Which lines below fall between the one containing "(u.readUpTo - u.head).toNat" and the one containing "by PEG_REGISTER. -/"? Repeat them exactly, counting both of those lines, and add nothing else.

Start of Block

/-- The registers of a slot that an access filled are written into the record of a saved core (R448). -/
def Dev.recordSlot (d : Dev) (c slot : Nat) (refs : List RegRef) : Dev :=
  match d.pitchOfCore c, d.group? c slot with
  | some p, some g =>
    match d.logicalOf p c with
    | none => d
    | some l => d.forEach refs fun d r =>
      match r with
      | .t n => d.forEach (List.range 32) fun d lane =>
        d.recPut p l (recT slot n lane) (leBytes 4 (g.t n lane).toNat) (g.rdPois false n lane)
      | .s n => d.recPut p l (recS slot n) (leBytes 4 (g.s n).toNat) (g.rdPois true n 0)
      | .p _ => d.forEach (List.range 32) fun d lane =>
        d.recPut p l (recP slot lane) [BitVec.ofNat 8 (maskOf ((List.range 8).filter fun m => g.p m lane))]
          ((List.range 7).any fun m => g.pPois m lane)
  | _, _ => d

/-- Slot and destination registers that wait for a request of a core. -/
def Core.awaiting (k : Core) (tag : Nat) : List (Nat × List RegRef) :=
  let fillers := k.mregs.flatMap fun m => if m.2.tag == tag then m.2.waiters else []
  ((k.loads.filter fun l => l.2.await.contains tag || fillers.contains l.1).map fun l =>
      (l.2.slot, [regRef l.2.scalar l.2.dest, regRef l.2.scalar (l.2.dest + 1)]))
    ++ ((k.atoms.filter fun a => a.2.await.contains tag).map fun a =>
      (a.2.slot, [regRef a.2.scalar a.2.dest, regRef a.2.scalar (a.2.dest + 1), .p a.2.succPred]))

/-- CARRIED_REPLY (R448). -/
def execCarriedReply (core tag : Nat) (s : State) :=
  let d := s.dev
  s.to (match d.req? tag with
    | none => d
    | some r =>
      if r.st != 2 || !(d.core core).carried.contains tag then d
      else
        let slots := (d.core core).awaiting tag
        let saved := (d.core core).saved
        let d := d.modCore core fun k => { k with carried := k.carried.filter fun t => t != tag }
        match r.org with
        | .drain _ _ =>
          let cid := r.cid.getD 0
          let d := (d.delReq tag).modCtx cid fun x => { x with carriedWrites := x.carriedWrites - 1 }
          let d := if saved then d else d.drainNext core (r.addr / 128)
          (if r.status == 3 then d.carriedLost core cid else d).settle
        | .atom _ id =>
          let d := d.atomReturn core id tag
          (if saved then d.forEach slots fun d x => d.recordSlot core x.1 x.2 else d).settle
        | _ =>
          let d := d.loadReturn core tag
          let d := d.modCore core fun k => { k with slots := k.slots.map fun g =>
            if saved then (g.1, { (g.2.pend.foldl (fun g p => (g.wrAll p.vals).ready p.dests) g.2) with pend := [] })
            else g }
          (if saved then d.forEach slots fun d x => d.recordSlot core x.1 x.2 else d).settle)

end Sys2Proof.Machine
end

End of Block
Start of Block

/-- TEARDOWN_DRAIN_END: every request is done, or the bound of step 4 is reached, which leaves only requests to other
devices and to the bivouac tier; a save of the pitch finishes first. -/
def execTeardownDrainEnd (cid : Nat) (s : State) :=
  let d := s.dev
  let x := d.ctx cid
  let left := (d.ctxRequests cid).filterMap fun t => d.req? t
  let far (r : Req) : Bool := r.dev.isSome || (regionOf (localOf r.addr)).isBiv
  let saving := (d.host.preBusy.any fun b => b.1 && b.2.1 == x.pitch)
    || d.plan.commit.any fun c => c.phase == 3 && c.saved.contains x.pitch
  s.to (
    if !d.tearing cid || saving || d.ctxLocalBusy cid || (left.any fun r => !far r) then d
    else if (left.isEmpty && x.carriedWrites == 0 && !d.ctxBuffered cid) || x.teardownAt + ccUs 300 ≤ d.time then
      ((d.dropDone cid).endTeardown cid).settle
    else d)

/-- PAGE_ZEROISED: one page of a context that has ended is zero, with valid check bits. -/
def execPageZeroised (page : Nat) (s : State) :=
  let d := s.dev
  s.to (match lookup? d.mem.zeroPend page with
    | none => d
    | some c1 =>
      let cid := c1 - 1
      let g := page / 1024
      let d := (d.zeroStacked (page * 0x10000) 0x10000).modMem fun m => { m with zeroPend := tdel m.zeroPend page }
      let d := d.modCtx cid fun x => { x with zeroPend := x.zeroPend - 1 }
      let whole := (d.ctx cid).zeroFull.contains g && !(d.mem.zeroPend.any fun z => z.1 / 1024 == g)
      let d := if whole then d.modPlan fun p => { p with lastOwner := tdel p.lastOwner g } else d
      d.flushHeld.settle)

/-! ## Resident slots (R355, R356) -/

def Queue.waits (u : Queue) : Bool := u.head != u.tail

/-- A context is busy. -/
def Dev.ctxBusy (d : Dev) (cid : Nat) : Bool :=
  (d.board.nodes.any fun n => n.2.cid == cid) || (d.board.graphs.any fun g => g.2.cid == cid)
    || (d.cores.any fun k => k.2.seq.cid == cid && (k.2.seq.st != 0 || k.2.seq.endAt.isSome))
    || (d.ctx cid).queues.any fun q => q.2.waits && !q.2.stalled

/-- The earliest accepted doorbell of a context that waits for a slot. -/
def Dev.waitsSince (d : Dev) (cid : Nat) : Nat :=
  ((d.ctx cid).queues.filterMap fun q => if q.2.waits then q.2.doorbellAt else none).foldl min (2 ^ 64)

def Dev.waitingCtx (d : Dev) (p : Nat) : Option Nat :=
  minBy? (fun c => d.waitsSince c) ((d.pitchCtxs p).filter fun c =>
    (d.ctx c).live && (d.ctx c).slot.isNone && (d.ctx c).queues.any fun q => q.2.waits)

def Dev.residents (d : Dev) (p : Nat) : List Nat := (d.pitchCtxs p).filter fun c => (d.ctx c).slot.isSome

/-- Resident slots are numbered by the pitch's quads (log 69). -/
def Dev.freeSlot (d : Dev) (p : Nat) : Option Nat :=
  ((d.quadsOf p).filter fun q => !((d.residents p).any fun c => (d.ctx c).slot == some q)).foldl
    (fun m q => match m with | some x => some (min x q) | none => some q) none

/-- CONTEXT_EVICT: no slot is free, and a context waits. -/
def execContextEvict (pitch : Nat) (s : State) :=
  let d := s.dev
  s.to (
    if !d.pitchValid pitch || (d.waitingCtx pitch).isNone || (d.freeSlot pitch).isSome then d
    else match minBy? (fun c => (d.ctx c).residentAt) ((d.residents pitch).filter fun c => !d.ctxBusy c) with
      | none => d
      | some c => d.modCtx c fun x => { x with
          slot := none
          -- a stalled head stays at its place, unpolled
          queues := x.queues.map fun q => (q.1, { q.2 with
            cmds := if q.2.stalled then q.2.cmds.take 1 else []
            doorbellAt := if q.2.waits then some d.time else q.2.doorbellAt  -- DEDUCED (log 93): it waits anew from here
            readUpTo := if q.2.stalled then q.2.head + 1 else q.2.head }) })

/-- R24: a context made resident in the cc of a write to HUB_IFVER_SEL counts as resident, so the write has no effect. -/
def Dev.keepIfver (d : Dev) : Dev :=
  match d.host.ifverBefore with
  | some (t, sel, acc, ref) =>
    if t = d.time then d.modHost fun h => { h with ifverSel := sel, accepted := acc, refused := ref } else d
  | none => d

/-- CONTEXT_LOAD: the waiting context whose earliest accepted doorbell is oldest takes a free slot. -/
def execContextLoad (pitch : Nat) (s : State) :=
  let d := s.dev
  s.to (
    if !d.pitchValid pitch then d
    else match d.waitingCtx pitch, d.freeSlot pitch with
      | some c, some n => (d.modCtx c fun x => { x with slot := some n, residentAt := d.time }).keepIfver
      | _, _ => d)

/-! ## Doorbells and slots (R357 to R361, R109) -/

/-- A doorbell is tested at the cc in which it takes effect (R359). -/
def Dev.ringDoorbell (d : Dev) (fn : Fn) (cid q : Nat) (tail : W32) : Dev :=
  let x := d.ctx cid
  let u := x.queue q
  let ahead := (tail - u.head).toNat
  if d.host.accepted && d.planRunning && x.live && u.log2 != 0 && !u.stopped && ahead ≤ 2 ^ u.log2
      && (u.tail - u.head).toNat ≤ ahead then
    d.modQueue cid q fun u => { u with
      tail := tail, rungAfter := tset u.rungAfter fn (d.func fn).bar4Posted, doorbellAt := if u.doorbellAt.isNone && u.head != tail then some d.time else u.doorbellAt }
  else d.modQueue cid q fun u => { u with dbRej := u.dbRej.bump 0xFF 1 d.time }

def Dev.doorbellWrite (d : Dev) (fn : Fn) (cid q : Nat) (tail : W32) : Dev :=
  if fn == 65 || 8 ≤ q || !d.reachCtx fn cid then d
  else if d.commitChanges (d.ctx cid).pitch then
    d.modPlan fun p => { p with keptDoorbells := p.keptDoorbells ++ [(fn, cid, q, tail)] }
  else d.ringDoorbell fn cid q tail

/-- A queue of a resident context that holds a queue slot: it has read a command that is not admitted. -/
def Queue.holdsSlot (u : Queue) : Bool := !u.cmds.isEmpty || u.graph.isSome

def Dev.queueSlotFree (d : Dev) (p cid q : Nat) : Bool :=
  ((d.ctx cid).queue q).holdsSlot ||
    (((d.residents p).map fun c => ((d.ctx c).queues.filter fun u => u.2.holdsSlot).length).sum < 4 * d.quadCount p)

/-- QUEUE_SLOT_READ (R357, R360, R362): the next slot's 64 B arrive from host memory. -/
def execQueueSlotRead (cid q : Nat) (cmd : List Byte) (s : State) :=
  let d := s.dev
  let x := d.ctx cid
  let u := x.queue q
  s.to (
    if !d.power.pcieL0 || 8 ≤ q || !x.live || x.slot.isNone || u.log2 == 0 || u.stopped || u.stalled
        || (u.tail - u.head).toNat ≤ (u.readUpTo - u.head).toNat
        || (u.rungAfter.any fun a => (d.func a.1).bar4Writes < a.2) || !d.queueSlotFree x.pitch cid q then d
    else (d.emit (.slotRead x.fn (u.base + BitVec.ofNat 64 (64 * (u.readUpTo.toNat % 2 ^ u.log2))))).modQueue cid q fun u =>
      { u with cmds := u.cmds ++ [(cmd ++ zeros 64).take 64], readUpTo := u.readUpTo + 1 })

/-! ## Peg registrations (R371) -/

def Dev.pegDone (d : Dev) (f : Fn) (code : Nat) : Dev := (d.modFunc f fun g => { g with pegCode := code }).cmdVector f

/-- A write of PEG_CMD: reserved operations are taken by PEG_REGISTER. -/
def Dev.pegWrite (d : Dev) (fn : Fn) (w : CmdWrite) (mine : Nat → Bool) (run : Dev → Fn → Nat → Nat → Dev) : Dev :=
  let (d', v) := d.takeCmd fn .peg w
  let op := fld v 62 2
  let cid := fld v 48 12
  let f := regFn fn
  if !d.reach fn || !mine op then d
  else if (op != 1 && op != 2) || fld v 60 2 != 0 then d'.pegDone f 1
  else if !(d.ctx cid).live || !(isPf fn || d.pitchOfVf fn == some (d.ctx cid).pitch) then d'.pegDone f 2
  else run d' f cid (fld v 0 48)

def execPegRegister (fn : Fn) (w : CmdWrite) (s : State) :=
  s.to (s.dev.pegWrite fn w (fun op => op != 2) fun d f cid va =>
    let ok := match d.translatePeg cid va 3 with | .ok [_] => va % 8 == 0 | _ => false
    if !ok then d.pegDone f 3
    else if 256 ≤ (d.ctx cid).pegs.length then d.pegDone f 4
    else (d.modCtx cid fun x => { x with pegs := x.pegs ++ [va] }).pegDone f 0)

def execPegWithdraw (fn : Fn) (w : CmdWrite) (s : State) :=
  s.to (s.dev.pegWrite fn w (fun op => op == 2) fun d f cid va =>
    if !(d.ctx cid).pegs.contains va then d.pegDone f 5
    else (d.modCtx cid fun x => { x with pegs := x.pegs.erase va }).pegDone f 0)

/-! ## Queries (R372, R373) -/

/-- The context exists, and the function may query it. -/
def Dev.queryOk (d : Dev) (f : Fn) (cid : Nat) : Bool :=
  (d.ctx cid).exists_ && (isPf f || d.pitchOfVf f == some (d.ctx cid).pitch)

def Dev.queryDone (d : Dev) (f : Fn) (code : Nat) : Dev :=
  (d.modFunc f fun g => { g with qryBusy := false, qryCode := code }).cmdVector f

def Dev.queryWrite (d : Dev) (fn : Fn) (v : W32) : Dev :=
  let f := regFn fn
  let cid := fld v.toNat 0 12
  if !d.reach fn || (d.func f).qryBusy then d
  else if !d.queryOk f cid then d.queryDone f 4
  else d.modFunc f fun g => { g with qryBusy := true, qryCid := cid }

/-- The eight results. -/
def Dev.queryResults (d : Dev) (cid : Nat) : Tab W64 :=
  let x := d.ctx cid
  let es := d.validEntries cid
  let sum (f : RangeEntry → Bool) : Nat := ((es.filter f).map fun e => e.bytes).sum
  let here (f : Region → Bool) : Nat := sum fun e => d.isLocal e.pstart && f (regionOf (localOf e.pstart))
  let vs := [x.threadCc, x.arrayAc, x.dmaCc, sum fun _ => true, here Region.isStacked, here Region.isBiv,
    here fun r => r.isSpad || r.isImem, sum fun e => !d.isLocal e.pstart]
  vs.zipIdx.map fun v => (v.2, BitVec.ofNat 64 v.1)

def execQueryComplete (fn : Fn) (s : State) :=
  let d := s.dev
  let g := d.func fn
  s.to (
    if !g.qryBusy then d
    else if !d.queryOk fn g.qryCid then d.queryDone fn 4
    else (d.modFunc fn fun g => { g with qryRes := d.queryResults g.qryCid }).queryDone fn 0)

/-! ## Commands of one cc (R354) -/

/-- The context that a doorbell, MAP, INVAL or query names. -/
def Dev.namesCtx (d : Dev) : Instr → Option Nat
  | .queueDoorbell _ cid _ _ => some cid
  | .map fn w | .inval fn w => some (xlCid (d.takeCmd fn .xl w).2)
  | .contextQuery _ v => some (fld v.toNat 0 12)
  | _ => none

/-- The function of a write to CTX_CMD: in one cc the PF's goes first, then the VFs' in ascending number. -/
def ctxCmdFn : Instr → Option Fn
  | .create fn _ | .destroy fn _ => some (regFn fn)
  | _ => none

End of Block
Start of Block

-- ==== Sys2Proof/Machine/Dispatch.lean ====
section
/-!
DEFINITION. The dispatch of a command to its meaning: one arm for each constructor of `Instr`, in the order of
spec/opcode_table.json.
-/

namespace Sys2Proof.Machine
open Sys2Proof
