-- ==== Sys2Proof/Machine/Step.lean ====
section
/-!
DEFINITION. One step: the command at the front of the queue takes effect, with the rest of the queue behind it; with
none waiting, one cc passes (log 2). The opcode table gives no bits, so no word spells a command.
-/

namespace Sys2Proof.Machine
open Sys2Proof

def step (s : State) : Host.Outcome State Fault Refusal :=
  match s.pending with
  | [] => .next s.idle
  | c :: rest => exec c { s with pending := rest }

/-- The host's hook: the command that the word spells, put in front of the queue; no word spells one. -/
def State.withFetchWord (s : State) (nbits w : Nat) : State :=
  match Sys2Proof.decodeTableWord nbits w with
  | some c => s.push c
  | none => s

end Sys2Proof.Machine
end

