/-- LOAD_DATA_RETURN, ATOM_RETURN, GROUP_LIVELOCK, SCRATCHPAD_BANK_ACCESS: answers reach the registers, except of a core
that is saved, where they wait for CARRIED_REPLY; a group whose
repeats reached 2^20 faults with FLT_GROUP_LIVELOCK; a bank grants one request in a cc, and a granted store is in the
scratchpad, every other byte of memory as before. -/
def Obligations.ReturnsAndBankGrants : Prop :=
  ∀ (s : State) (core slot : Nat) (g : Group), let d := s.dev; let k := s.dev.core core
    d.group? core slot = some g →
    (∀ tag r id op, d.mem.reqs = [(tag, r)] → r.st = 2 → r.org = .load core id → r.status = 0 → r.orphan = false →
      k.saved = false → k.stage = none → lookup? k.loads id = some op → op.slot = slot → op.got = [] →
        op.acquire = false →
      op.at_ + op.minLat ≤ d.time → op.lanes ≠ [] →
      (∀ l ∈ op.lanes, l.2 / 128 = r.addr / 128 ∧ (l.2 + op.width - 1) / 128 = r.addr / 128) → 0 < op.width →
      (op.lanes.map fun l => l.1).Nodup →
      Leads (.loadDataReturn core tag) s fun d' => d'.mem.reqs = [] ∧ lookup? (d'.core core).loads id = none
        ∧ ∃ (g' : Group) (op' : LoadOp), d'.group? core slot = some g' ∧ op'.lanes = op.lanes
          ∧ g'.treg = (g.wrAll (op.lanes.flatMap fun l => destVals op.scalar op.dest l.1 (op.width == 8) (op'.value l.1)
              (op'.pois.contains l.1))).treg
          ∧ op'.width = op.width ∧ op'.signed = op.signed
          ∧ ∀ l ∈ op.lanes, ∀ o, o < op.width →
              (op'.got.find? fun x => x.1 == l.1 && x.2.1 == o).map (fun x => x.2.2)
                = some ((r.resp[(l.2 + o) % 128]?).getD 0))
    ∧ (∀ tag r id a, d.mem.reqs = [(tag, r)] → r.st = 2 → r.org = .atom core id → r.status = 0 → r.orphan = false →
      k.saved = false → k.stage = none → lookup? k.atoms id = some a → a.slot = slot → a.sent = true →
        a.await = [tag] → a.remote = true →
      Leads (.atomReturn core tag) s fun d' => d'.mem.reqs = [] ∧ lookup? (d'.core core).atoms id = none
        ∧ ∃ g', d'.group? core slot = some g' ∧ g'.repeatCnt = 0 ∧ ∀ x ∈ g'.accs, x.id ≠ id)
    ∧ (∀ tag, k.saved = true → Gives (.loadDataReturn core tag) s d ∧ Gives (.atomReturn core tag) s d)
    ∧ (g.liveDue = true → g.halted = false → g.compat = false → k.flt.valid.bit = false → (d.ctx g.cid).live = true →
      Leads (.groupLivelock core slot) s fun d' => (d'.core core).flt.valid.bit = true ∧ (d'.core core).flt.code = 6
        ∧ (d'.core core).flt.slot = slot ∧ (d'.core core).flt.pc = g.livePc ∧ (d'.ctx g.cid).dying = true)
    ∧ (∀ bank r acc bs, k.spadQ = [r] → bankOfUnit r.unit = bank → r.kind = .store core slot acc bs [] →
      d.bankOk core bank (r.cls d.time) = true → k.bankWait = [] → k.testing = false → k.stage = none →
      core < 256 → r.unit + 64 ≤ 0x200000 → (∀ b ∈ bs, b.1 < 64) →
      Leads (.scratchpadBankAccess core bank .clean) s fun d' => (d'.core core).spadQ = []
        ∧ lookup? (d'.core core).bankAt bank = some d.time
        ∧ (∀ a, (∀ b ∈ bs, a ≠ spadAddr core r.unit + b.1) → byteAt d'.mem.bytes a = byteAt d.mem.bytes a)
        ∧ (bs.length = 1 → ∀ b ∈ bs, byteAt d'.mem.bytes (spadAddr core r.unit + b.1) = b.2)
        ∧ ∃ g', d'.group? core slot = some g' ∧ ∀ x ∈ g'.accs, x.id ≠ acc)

End of Block

[Output for this exercise]:
        || (u.tail - u.head).toNat ≤ (u.readUpTo - u.head).toNat
        || (u.rungAfter.any fun a => (d.func a.1).bar4Writes < a.2) || !d.queueSlotFree x.pitch cid q then d
    else (d.emit (.slotRead x.fn (u.base + BitVec.ofNat 64 (64 * (u.readUpTo.toNat % 2 ^ u.log2))))).modQueue cid q fun u =>
      { u with cmds := u.cmds ++ [(cmd ++ zeros 64).take 64], readUpTo := u.readUpTo + 1 })

/-! ## Peg registrations (R371) -/

def Dev.pegDone (d : Dev) (f : Fn) (code : Nat) : Dev := (d.modFunc f fun g => { g with pegCode := code }).cmdVector f

/-- A write of PEG_CMD: reserved operations are taken by PEG_REGISTER. -/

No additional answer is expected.